Betting on Chaos - The Philippines Battle Against Chinese Organised Crime
The Asian Crime Century briefing 125
This week Tony Yang, allegedly the architect of the network of Chinese organised crime groups that established themselves in online gambling and online fraud businesses in the Philippines, was arrested by the Presidential Anti-Organized Crime Commission. Tony Yang’s brother Michael was an economic advisor to former President Rodrigo Duterte, illustrating the deep connections between the national government and those involved in organised crime.
The Philippines continues to battle largely Chinese organised crime groups linked to online gambling and cyber crime that are now well entrenched in the country. The struggle against Chinese organised crime groups follows the ban ordered by President Marcos in 2024 on ‘Philippine Offshore Gaming Operators’ (POGOs), aimed at stopping the widespread criminality that many were involved in or facilitated.
In June 100 Chinese nationals were deported from the Philippines to Shanghai, all arrested during operations by the authorities in the capital Metro Manila as well as more remote areas such as Cebu Island. Despite the deportations, the Presidential Anti-Organized Crime Commission stated in June that over 9,000 POGO workers are believed to still be in the Philippines. The Commission also revealed that with around 600 foreigners currently detained at their detention centre the facility is overcrowded and hence operations to arrest former POGO workers have been paused.
The remaining former POGO workers in the Philippines are almost all Chinese nationals, all of whom have had their work visas downgraded to tourist visas by the government so that they have effectively overstayed their visa conditions. In total, the authorities have deported around 4,000 people but locating the remaining 9,000 is difficult as they are believed to have moved from large commercial compounds where POGOs operated in the past to small scale “guerrilla centres” such as private resorts where they are lower profile.
Chinese criminals and Filipino corruption
Tony Yang is according to the Philippines authorities an illegal immigrant who has been living in the country for 30 years. The National Bureau of Investigation filed 16 charges against him in 2024 and he was first arrested in September by the Bureau of Immigration. The re-arrest by the Presidential Anti-Organized Crime Commission is related to new charges of falsification of public documents, perjury, and violation of the Act Regulating the Use of Aliases. According to the Commission, Yang used the name Antonio Maestrado Lim and established at least 12 companies in the Philippines in Cebu, Davao, and Cagayan de Oro which involved shopping malls, rice mills, and a steel plant.
His brother Michael Yang, the former economic presidential adviser of former president Rodrigo Duterte, is wanted by the Philippines authorities in relation to illegal drugs and criminality in POGO operations. He has been described during the Philippines House of Representatives hearings as a central figure in a web of mostly Chinese-run companies connected to illegal drugs, murders, and online illegal gambling.

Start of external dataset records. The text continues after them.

-- ==== Sys2Proof/Machine/Operands.lean ====
section
/-! DEFINITION. Operand and frame forms: the byte order of a 16-bit frame (R58), the decoding of received conversion
frames (R98, R99, R104, R143, R173, R174), sample records from them (R144, R176), and the packings of a response and
of a record into one word (R89, R90). -/

namespace Sys2Proof.Machine

/-- A 16-bit frame as its two bytes, most significant first (R58 a). -/
def frameBytes (f : Half) : List Byte := [f.extractLsb' 8 8, f.extractLsb' 0 8]

/-- A received pair as a 16-bit frame: (r1 << 8) | r2 (R58 a). -/
def pairFrame (r1 r2 : Byte) : Half := place 16 8 r1 ||| place 16 0 r2

/-- The frame of the first two of the received bytes. An exchange answered Ok returns as many bytes as were
transmitted (R51), so that in every use there are two; missing ones are read as 0. -/
def rxFrame (rx : List Byte) : Half := pairFrame (rx.getD 0 0) (rx.getD 1 0)

/-- The decode of Frame20 (R143; layouts R98 and R99) under the caches OSR and CHID_EN. -/
def decodeFrame20 (osr : BitVec 3) (chidEn : Bool) (r1 r2 r3 : Byte) : Frame :=
  let p := pairFrame r1 r2
  if osr = 0#3 then
    { raw := p >>> 4, res := .bits12, chidv := chidEn,
      chid := if chidEn then p.extractLsb' 0 4 else 0 }
  else
    { raw := p, res := .bits16, chidv := chidEn,
      chid := if chidEn then r3.extractLsb' 4 4 else 0 }

/-- Frame20's decode of the bytes of one read cycle. -/
def rxFrame20 (osr : BitVec 3) (chidEn : Bool) (rx : List Byte) : Frame :=
  decodeFrame20 osr chidEn (rx.getD 0 0) (rx.getD 1 0) (rx.getD 2 0)

/-- SignExt24 (R174): OR 0xF000 when bit 11 is set. -/
def signExt24 (code : BitVec 12) : Half :=
  if code.getLsbD 11 then code.setWidth 16 ||| 0xF000#16 else code.setWidth 16

/-- The decode of Frame24 (R173; layout R104): bits [15:12] are ignored. -/
def decodeFrame24 (f : Half) : Frame where
  raw := signExt24 (f.extractLsb' 0 12)
  res := .bits12
  chidv := false
  chid := 0

/-- Sample20 and Sample24 (R144, R176): the record of a decoded frame at a stream index. -/
def sampleOf (cfg : Cfg) (fam : Family) (fr : Frame) (idx : Byte) : Sample where
  seqIdx := idx
  raw := fr.raw
  res := fr.res
  chidv := fr.chidv
  chid := fr.chid
  mv := millivolts cfg fam fr.raw fr.res

/-- RESP (R89): RESULT in [31:0], NSAMP in [39:32], STATUS in [42:40], 0 above. -/
def packResponse (status : BitVec 3) (result : Word) (nsamp : Byte) : BitVec 64 :=
  place 64 40 status ||| place 64 32 nsamp ||| place 64 0 result

/-- SREC (R90): MV in [31:0], RAW in [47:32], RES in 48, CHIDV in 49, CHID in [53:50], SEQ_IDX in [61:54], 0
above. -/
def packSample (r : Sample) : BitVec 64 :=
  place 64 54 r.seqIdx ||| place 64 50 r.chid ||| place 64 49 (BitVec.ofBool r.chidv) ||| place 64 48 r.res.bit
    ||| place 64 32 r.raw ||| place 64 0 r.mv

end Sys2Proof.Machine
end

Tony Yang gave evidence to the Philippines Senate in September 2024 and during his testimony admitted possessing a fake birth certificate in the name of Antonio Maestrado Lim showing him to have been born in the Philippines, but he he was in fact born in Fujian Province in China. He came to the Philippines around 1998 when he aged in his late twenties and has a passport under the name Yang Jian Xin issued by the People’s Republic of China (PRC).
Evidence taken during the Senate hearing has shown that Yang was a close associate of senior Filipino police officers, including former Philippine National Police chief Benjamin Acorda (during the administration of President Duterte) who before his national police role had been regional police chief of Northern Mindanao, which covers Cagayan de Oro City where most of Yang’s businesses are located. The Senate hearing was shown photos of Tony Yang and Benjamin Acorda together, and also shown pictures of the Philippine National Police chief with Wesley Guo, the brother of Alice Leal Guo who allegedly operated a fraud compound.

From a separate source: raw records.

-- ==== Sys2Proof/Machine/Acquire20.lean ====
section
/-! DEFINITION. The ADC20 acquisition state machine: INIT, SETAVG (and the alias MODECFG ratio), SMAN, SSEQ
(spec/42_acquisition_adc20.md R140 to R155). -/

namespace Sys2Proof.Machine

/-- The body of INIT on ADC20 (R145): three writes in this order; CHID_EN, ST and INITED only after all three. -/
def bodyInit20 (chid : Bool) (s : State) : State :=
  orIoError (regWrite20 s.cfg.regDataCfg (if chid then s.cfg.valDataCfgChid else s.cfg.valDataCfgNochid) s) fun s _ =>
  orIoError (regWrite20 s.cfg.regPinCfg s.cfg.valPinAllAnalog s) fun s _ =>
  orIoError (regWrite20 s.cfg.regOpmode s.cfg.valOpmodeDefault s) fun s _ =>
  finish .ok 0 0 { s with chidEn := chid, st := .configured, inited := true }

/-- The body of SETAVG (R146): the range check comes first; OSR changes only after the write succeeded. -/
def bodySetavg (ratio : Byte) (s : State) : State :=
  if ratioLegal ratio then
    orIoError (regWrite20 s.cfg.regOsr ratio s) fun s _ =>
    finish .ok 0 0 { s with osr := ratio.extractLsb' 0 3 }
  else raise .invalidArgument s

/-- The body of SMAN on ADC20 (R150): channel write, dummy read cycle, real read cycle, channel-ID check (R201),
record. -/
def bodySman20 (ch : Byte) (s : State) : State :=
  if channelLegal .adc20 ch then
    orIoError (regWrite20 s.cfg.regChannelSel ch { s with st := .manual }) fun s _ =>
    orIoError (cycle20 s) fun s _ =>
    orIoError (frame20 s) fun s fr =>
    if chidOk fr.chidv fr.chid ch then
      let r := sampleOf s.cfg .adc20 fr 0
      finish .ok r.mv 1 (emit r s)
    else raise .protocolDesync s
  else raise .invalidArgument s

/-- The read cycles of SSEQ on ADC20 (R153): `n` frames from frame `i` on; the first failure or mismatch is
recorded in PEND and ends the loop. -/
def readLoop20 : Nat → Byte → State → State
  | 0, _, s => s
  | n + 1, i, s =>
    match frame20 s with
    | (s, none) => { s with pend := .ioError }
    | (s, some fr) =>
      if chidOk fr.chidv fr.chid i then readLoop20 n (i + 1) (emit (sampleOf s.cfg .adc20 fr i) s)
      else { s with pend := .protocolDesync }

/-- The start write and, if it succeeded, the read cycles (R153, exchanges 2 to count + 2). -/
def startAndRead20 (count : Byte) (s : State) : State :=
  match regWrite20 s.cfg.regSeqMode s.cfg.valSeqStart s with
  | (s, none) => { s with pend := .ioError }
  | (s, some _) => readLoop20 count.toNat 0 s

/-- The stop write (R153): its failure is recorded only where nothing failed before it (R217). -/
def stopWrite20 (s : State) : State :=
  match regWrite20 s.cfg.regSeqMode s.cfg.valSeqStop s with
  | (s, none) => if s.pend = .ok then { s with pend := .ioError } else s
  | (s, some _) => s

/-- The end of SSEQ on ADC20 (R153): raise what PEND recorded, else ST ← Idle and OK. -/
def endSequence20 (count : Byte) (s : State) : State :=
  if s.pend = .ok then finish .ok 0 count { s with st := .idle } else raise s.pend s

/-- The body of SSEQ on ADC20 (R153, R154): the argument checks in this order, the mask write, and then the stop
write always follows the attempt to start. -/
def bodySseq20 (stop count : Byte) (s : State) : State :=
  if stopLegal .adc20 stop then
    if countLegal stop count then
      let s := latchMask (seqMask stop.toNat) { s with st := .sequencing, pend := .ok }
      orIoError (regWrite20 s.cfg.regAutoSeqChSel s.lat.mask s) fun s _ =>
      endSequence20 count (stopWrite20 (startAndRead20 count s))
    else raise .invalidArgument s
  else raise .invalidArgument s

/-- INIT chid on ADC20 (R145). -/
def execInit20 (chid : Bool) (s : State) : Host.Outcome State Fault Refusal :=
  command (decide (s.family = .adc20)) (encodeWord (.init20 chid)) (bodyInit20 chid) s

/-- SETAVG ratio (R146); Illegal on ADC24 (R85 d). -/
def execSetavg (ratio : Byte) (s : State) : Host.Outcome State Fault Refusal :=
  command (decide (s.family = .adc20)) (encodeWord (.setavg ratio)) (bodySetavg ratio) s

/-- MODECFG ratio: another name of SETAVG ratio (R92). -/
def execModecfgRatio (ratio : Byte) (s : State) : Host.Outcome State Fault Refusal :=
  command (decide (s.family = .adc20)) (encodeWord (.modecfgRatio ratio)) (bodySetavg ratio) s

/-- SMAN ch on ADC20 (R150). -/
def execSman20 (ch : Byte) (s : State) : Host.Outcome State Fault Refusal :=
  command (decide (s.family = .adc20)) (encodeWord (.sman20 ch)) (bodySman20 ch) s

/-- SSEQ stop, count on ADC20 (R153). -/
def execSseq20 (stop count : Byte) (s : State) : Host.Outcome State Fault Refusal :=
  command (decide (s.family = .adc20)) (encodeWord (.sseq20 stop count)) (bodySseq20 stop count) s

end Sys2Proof.Machine
end

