-- ==== Sys2Proof/Machine/Dispatch.lean ====
section
/-! DEFINITION. The dispatch: one arm per constructor of Instr, one direct call of its meaning. -/

namespace Sys2Proof.Machine

def exec (i : Instr) (s : State) : Host.Outcome State Fault Refusal :=
  match i with
  | .init20 chid => Sys2Proof.Machine.execInit20 chid s
  | .init24 => Sys2Proof.Machine.execInit24 s
  | .setavg ratio => Sys2Proof.Machine.execSetavg ratio s
  | .sman20 ch => Sys2Proof.Machine.execSman20 ch s
  | .sman24 ch => Sys2Proof.Machine.execSman24 ch s
  | .sseq20 stop count => Sys2Proof.Machine.execSseq20 stop count s
  | .sseq24 stop count => Sys2Proof.Machine.execSseq24 stop count s
  | .wreg addr value => Sys2Proof.Machine.execWreg addr value s
  | .rreg addr => Sys2Proof.Machine.execRreg addr s
  | .wctl word12 => Sys2Proof.Machine.execWctl word12 s
  | .tomv res code16 => Sys2Proof.Machine.execTomv res code16 s
  | .chkid expected nib => Sys2Proof.Machine.execChkid expected nib s
  | .illegalOpc0 rest => Sys2Proof.Machine.execIllegalOpc0 rest s
  | .illegalOpcA rest => Sys2Proof.Machine.execIllegalOpcA rest s
  | .illegalOpcB rest => Sys2Proof.Machine.execIllegalOpcB rest s
  | .illegalOpcC rest => Sys2Proof.Machine.execIllegalOpcC rest s
  | .illegalOpcD rest => Sys2Proof.Machine.execIllegalOpcD rest s
  | .illegalOpcE rest => Sys2Proof.Machine.execIllegalOpcE rest s
  | .illegalOpcF rest => Sys2Proof.Machine.execIllegalOpcF rest s
  | .readraw addr => Sys2Proof.Machine.execReadraw addr s
  | .modecfgRatio ratio => Sys2Proof.Machine.execModecfgRatio ratio s
  | .modecfgWord12 word12 => Sys2Proof.Machine.execModecfgWord12 word12 s
  | .sseqStop stop => Sys2Proof.Machine.execSseqStop stop s
  | .w20 addr value => Sys2Proof.Machine.execW20 addr value s
  | .r20a addr => Sys2Proof.Machine.execR20a addr s
  | .r20b => Sys2Proof.Machine.execR20b s
  | .f20 => Sys2Proof.Machine.execF20 s
  | .f20Rx12 code nib ignored => Sys2Proof.Machine.execF20Rx12 code nib ignored s
  | .f20Rx16 code nib ignored => Sys2Proof.Machine.execF20Rx16 code nib ignored s
  | .c24 cw12 => Sys2Proof.Machine.execC24 cw12 s
  | .cw12Manual ch => Sys2Proof.Machine.execCw12Manual ch s
  | .cw12Seq stop => Sys2Proof.Machine.execCw12Seq stop s
  | .p24 => Sys2Proof.Machine.execP24 s
  | .f24 => Sys2Proof.Machine.execF24 s
  | .f24Rx ignored code => Sys2Proof.Machine.execF24Rx ignored code s
  | .mask20 stop => Sys2Proof.Machine.execMask20 stop s

end Sys2Proof.Machine
end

Alice Leal Guo, former Mayor of Bamban, a municipality in the province of Tarlac, was arrested in September 2024 in Indonesia after fleeing from the Philippines authorities. She is accused of involvement in operating illegal online gambling, human trafficking, and illegal detention, as well as hiding the fact that she is not a Philippines national but in fact a citizen of the PRC originating from Fujian Province.
In May, the Philippines Department of Justice laid charges Alice Guo, her parents Jian Zhong Guo and Lin Wenyi and siblings Shiela and Seimen, as well as 26 officials of companies involved in Pogo operations with multiple counts of money laundering. The charges relate to POGO financial proceeds from online gambling, online fraud and other cyber crime that were transferred to other businesses of the Guo family. Alice Guo is also facing other charges relating to trafficking in persons, corruption, material misrepresentation, and falsification of public documents.

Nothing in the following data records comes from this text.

-- ==== Sys2Proof/Tests/Slice0.lean ====
section
/-! SUPPORT. The model's own tests. Expected values are those of spec/95_test_vectors.md (the section is named at each
group), or worked out by hand from the rule named; the last part shows, for every obligation that has hypotheses, a
concrete state and operands that meet them. -/

namespace Sys2Proof.Tests

open Sys2Proof.Machine

/-! ### Small states -/

/-- An ADC20 block after reset whose coming answers are these. -/
def block20 (as : List Answer) : State := { State.reset with answers := as }

/-- An ADC24 block after reset whose coming answers are these. -/
def block24 (as : List Answer) : State := { State.reset with family := .adc24, answers := as }

/-- An ADC20 block in a session (ST = 1, INITED = 1) with channel IDs, as 95 3.5 and 3.8 begin. -/
def session20 (as : List Answer) : State := { block20 as with st := .configured, inited := true, chidEn := true }

/-- An ADC24 block in a session. -/
def session24 (as : List Answer) : State := { block24 as with st := .configured, inited := true }

/-- A block in the middle of a command. -/
def busyBlock : State := { State.reset with busy := true }

/-- With this command word at the port. -/
def offered (s : State) (w : Word) : State := { s with port := [.code (.word w)] }

/-- Three bytes answered. -/
def ok3 (b1 b2 b3 : Byte) : Answer := .ok [b1, b2, b3]

/-- Two bytes answered. -/
def ok2 (b1 b2 : Byte) : Answer := .ok [b1, b2]

/-- Three zero bytes answered. -/
def z3 : Answer := ok3 0 0 0

/-- Two zero bytes answered. -/
def z2 : Answer := ok2 0 0

/-- The next state of an outcome. -/
def nextOf (o : Host.Outcome State Fault Refusal) : Option State :=
  match o with
  | .next t => some t
  | .fault _ => none
  | .refused _ => none

/-- The state after a command word was presented. -/
def ran (s : State) (w : Word) : Option State := nextOf (step (offered s w))

/-- The response as a host reads it, packed (R89). -/
def response (o : Option State) : Option (BitVec 64) := o.bind hostResponse

/-- What was transmitted and held. -/
def sent (o : Option State) : Option (List (List Byte × Bool)) := o.map fun t => t.trace.map fun e => (e.tx, e.hold)

/-- The records of OUT, packed (R90). -/
def delivered (o : Option State) : Option (List (BitVec 64)) := o.map fun t => t.out.map packSample

/-- ST and INITED. -/
def session (o : Option State) : Option (AcqState × Bool) := o.map fun t => (t.st, t.inited)

/-- The instruction that a code decodes to. -/
def decoded (fam : Family) (c : Code) : Option Instr := (decodeCode Cfg.suggested fam c).toOption

/-! ### WellFormed -/

theorem test_wf_refuses_sseqStop_255 : (Instr.sseqStop 255).wf = false := by decide
theorem test_wf_refuses_cw12Seq_0 : (Instr.cw12Seq 0).wf = false := by decide
theorem test_wf_refuses_mask20_0 : (Instr.mask20 0).wf = false := by decide
theorem test_wf_admits_boundaries :
    (Instr.sseqStop 254).wf = true ∧ (Instr.cw12Seq 1).wf = true ∧ (Instr.mask20 7).wf = true := by decide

However, Alice Guo is seemingly not the leader of the criminal syndicate. She alleges that the “big boss” of the criminal business was a Chinese man named Huang Zhiyang. In July 2024, the Presidential Anti-Organized Crime Commission reported that evidence was found from raids on POGOs Zun Yuan Technology Corporation in Bamban and Lucky South 99 Corporation in Pampanga, that one of the bosses of the companies is Huang Zhiyang and that he was a business partner of Alice Leal Guo.
During other raids by the Philippines police in June on the Fontana Leisure Resort and Casino in Angeles City (where the former US Air Force base at Clark Fields was located), they discovered documents with the names ‘Zhang Ruijin’ and ‘Lin Baoyang’ who had incorporated the companies engaged in criminality in Bamban associated with Alice Guo and who were both at that time imprisoned in Singapore on money laundering charges.
Zhang and Lin were amongst ten people arrested by the Singapore Police in August 2023, all of whom were originally from Fujian Province in the PRC but most had passports and citizenship from other countries. Zhang Ruijin had a passport issued by Saint Kitts and Nevis, an island country in the Caribbean. Lin Baoying, who was referred to in Singapore as Zhang’s lover, was found with passports issued by the Dominican Republic and Turkey.
Amongst the associates of Zhang and Lin in Singapore was a 34 year old Fujian man named Wang Binggan (王斌刚), who was not arrested but was identified as a member of the syndicate. Wang was identified by Chinese news media as the organiser of an illegal online gambling operation discovered in China in 2015, and as the founder of an online gambling website called ‘Hongli International’ (鸿利国际) that was hosted in the former Clark Airbase in the Philippines. In 2012, Hongli International was reported to have turned over almost one billion yuan (USD 140 million) that was identified in accounts frozen by the Public Security Bureau in China. Wang Binggan reportedly moved the Hongli online gambling website to Cambodia in 2014, but in 2015 he was apprehended by Chinese police who had tracked him there and after being returned to China was sentenced to three years imprisonment.
The network of criminal operations involving this syndicate stretched from China (where there was a huge gambling customer base), to the Philippines and Cambodia (for website operations), and to Singapore (for laundering the huge proceeds of the online gambling and other cyber crime). Online sports betting and other online gambling was key to the revenue of the syndicate since its inception around 2012.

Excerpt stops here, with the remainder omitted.